Output all entries below exactly as they are given.
——————
-- ==== Sys2Proof/Machine/Ops.lean ====
section
/-! DEFINITION. The operations that every command's meaning is made of: what happens at the end of each command, a
completed memory transfer, and the fall and rise of the supply. -/

namespace Sys2Proof.Machine

/-- What a command answers. -/
abbrev Answer := Host.Outcome State Fault Refusal

/-- The end of every command: the arbiter grants a FREE port to a request that the command has left pending (R15), and
the part enters DORMANT if every condition of R185 holds. -/
def Chip.finish (c : Chip) : Chip := c.arbitrate.checkDormancy

/-- The state after an event that only a supplied part takes. -/
def State.onChip (f : Chip → Chip) (s : State) : State :=
  if s.supplied then { s with chip := (f s.chip).finish } else s

/-- The state after a change of an input pin: a supplied part takes it whole; without supply only the pin changes. -/
def State.onPin (pin : Pins → Pins) (f : Chip → Chip) (s : State) : State :=
  if s.supplied then { s with chip := (f s.chip).finish }
  else { s with chip := { s.chip with pins := pin s.chip.pins } }

/-! ## A completed transfer (R14) -/

/-- A pass transfer has completed: its cycle completes, with a served-write report for a WRITE; a withdrawn or abandoned
cycle ends without either (R5, R8, R13, R20). -/
def Chip.passDone (data : Word) (c : Chip) : Chip :=
  match c.bus.port with
  | .transfer _ true => { c with bus.port := .idle }
  | .transfer y false =>
    match y.direction, y.decision with
    | .write, some d => (c.completeCycle y data).reportServed d.resolution.owner
    | .write, none => c.completeCycle y data
    | .read, _ => c.completeCycle y data
  | .idle => c
  | .gated _ => c
  | .held _ _ => c
  | .done _ _ => c

/-- What the completion of a requester's transfer brings about in the requester (R14); the data of an operation given up
is discarded. -/
def Chip.requesterDone (who : Requester) (live : Bool) (data : Word) (c : Chip) : Chip :=
  match who, live with
  | .P, _ => c.passDone data
  | .R, true => c.engineDone data
  | .L, true => c.loaderRead data
  | .S, true => c.sumRead data
  | _, false => c

/-- The memory port after a transfer has completed: P's parks it or frees it, an internal requester's continues its burst
or frees it (R16, R18). -/
def Chip.endTransfer (who : Requester) (c : Chip) : Chip :=
  match who with
  | .P => c.endPass
  | .R | .L | .S => c.endInternal who

/-- The completion of the transfer in flight (R14). -/
def Chip.transferDone (who : Requester) (live : Bool) (data : Word) (c : Chip) : Chip :=
  (c.requesterDone who live data).endTransfer who

/-- The memory's ready for the transfer in flight (R14): the memory devices complete it, and its requester takes the
data. -/
def State.transferComplete (returned : Option Word) (s : State) : State :=
  match s.supplied, s.chip.bus.memPort with
  | true, .busy who t live =>
    { s with
      memory := (s.memory.complete t returned).1
      chip := (s.chip.transferDone who live (s.memory.complete t returned).2).finish }
  | _, _ => s

/-! ## The supply (R21, R190) -/

/-- The loss of the supply: all operation ends, and a write in flight leaves whatever the memory devices kept (R21, R138,
R190). -/
def State.loseSupply (s : State) : State :=
  match s.supplied, s.chip.bus.memPort with
  | true, .busy who t _ =>
    { s with
      supplied := false
      chip := .powerOn s.chip.pins (s.chip.draws + 2)
      memory := s.memory.cutOff t (s.chip.keptWord who) }
  | _, _ => { s with supplied := false, chip := .powerOn s.chip.pins s.chip.draws }

/-- The rise of the supply: every block at its power-on values, and the fuse read (R178, R190). -/
def State.raiseSupply (s : State) : State :=
  { s with supplied := true, chip := ((Chip.powerOn s.chip.pins s.chip.draws).fuseRead s.fuse).finish }

end Sys2Proof.Machine
end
——————
• _RESULT OF THIS EXERCISE_
-- ==== Sys2Proof/Machine/Ops.lean ====
section
/-! DEFINITION. The operations that every command's meaning is made of: what happens at the end of each command, a
completed memory transfer, and the fall and rise of the supply. -/

namespace Sys2Proof.Machine

/-- What a command answers. -/
abbrev Answer := Host.Outcome State Fault Refusal

/-- The end of every command: the arbiter grants a FREE port to a request that the command has left pending (R15), and
the part enters DORMANT if every condition of R185 holds. -/
def Chip.finish (c : Chip) : Chip := c.arbitrate.checkDormancy

/-- The state after an event that only a supplied part takes. -/
def State.onChip (f : Chip → Chip) (s : State) : State :=
  if s.supplied then { s with chip := (f s.chip).finish } else s

/-- The state after a change of an input pin: a supplied part takes it whole; without supply only the pin changes. -/
def State.onPin (pin : Pins → Pins) (f : Chip → Chip) (s : State) : State :=
  if s.supplied then { s with chip := (f s.chip).finish }
  else { s with chip := { s.chip with pins := pin s.chip.pins } }

/-! ## A completed transfer (R14) -/

/-- A pass transfer has completed: its cycle completes, with a served-write report for a WRITE; a withdrawn or abandoned
cycle ends without either (R5, R8, R13, R20). -/
def Chip.passDone (data : Word) (c : Chip) : Chip :=
  match c.bus.port with
  | .transfer _ true => { c with bus.port := .idle }
  | .transfer y false =>
    match y.direction, y.decision with
    | .write, some d => (c.completeCycle y data).reportServed d.resolution.owner
    | .write, none => c.completeCycle y data
    | .read, _ => c.completeCycle y data
  | .idle => c
  | .gated _ => c
  | .held _ _ => c
  | .done _ _ => c

/-- What the completion of a requester's transfer brings about in the requester (R14); the data of an operation given up
is discarded. -/
def Chip.requesterDone (who : Requester) (live : Bool) (data : Word) (c : Chip) : Chip :=
  match who, live with
  | .P, _ => c.passDone data
  | .R, true => c.engineDone data
  | .L, true => c.loaderRead data
  | .S, true => c.sumRead data
  | _, false => c

/-- The memory port after a transfer has completed: P's parks it or frees it, an internal requester's continues its burst
or frees it (R16, R18). -/
def Chip.endTransfer (who : Requester) (c : Chip) : Chip :=
  match who with
  | .P => c.endPass
  | .R | .L | .S => c.endInternal who

/-- The completion of the transfer in flight (R14). -/
def Chip.transferDone (who : Requester) (live : Bool) (data : Word) (c : Chip) : Chip :=
  (c.requesterDone who live data).endTransfer who

/-- The memory's ready for the transfer in flight (R14): the memory devices complete it, and its requester takes the
data. -/
def State.transferComplete (returned : Option Word) (s : State) : State :=
  match s.supplied, s.chip.bus.memPort with
  | true, .busy who t live =>
    { s with
      memory := (s.memory.complete t returned).1
      chip := (s.chip.transferDone who live (s.memory.complete t returned).2).finish }
  | _, _ => s

/-! ## The supply (R21, R190) -/

/-- The loss of the supply: all operation ends, and a write in flight leaves whatever the memory devices kept (R21, R138,
R190). -/
def State.loseSupply (s : State) : State :=
  match s.supplied, s.chip.bus.memPort with
  | true, .busy who t _ =>
    { s with
      supplied := false
      chip := .powerOn s.chip.pins (s.chip.draws + 2)
      memory := s.memory.cutOff t (s.chip.keptWord who) }
  | _, _ => { s with supplied := false, chip := .powerOn s.chip.pins s.chip.draws }

/-- The rise of the supply: every block at its power-on values, and the fuse read (R178, R190). -/
def State.raiseSupply (s : State) : State :=
  { s with supplied := true, chip := ((Chip.powerOn s.chip.pins s.chip.draws).fuseRead s.fuse).finish }

end Sys2Proof.Machine
end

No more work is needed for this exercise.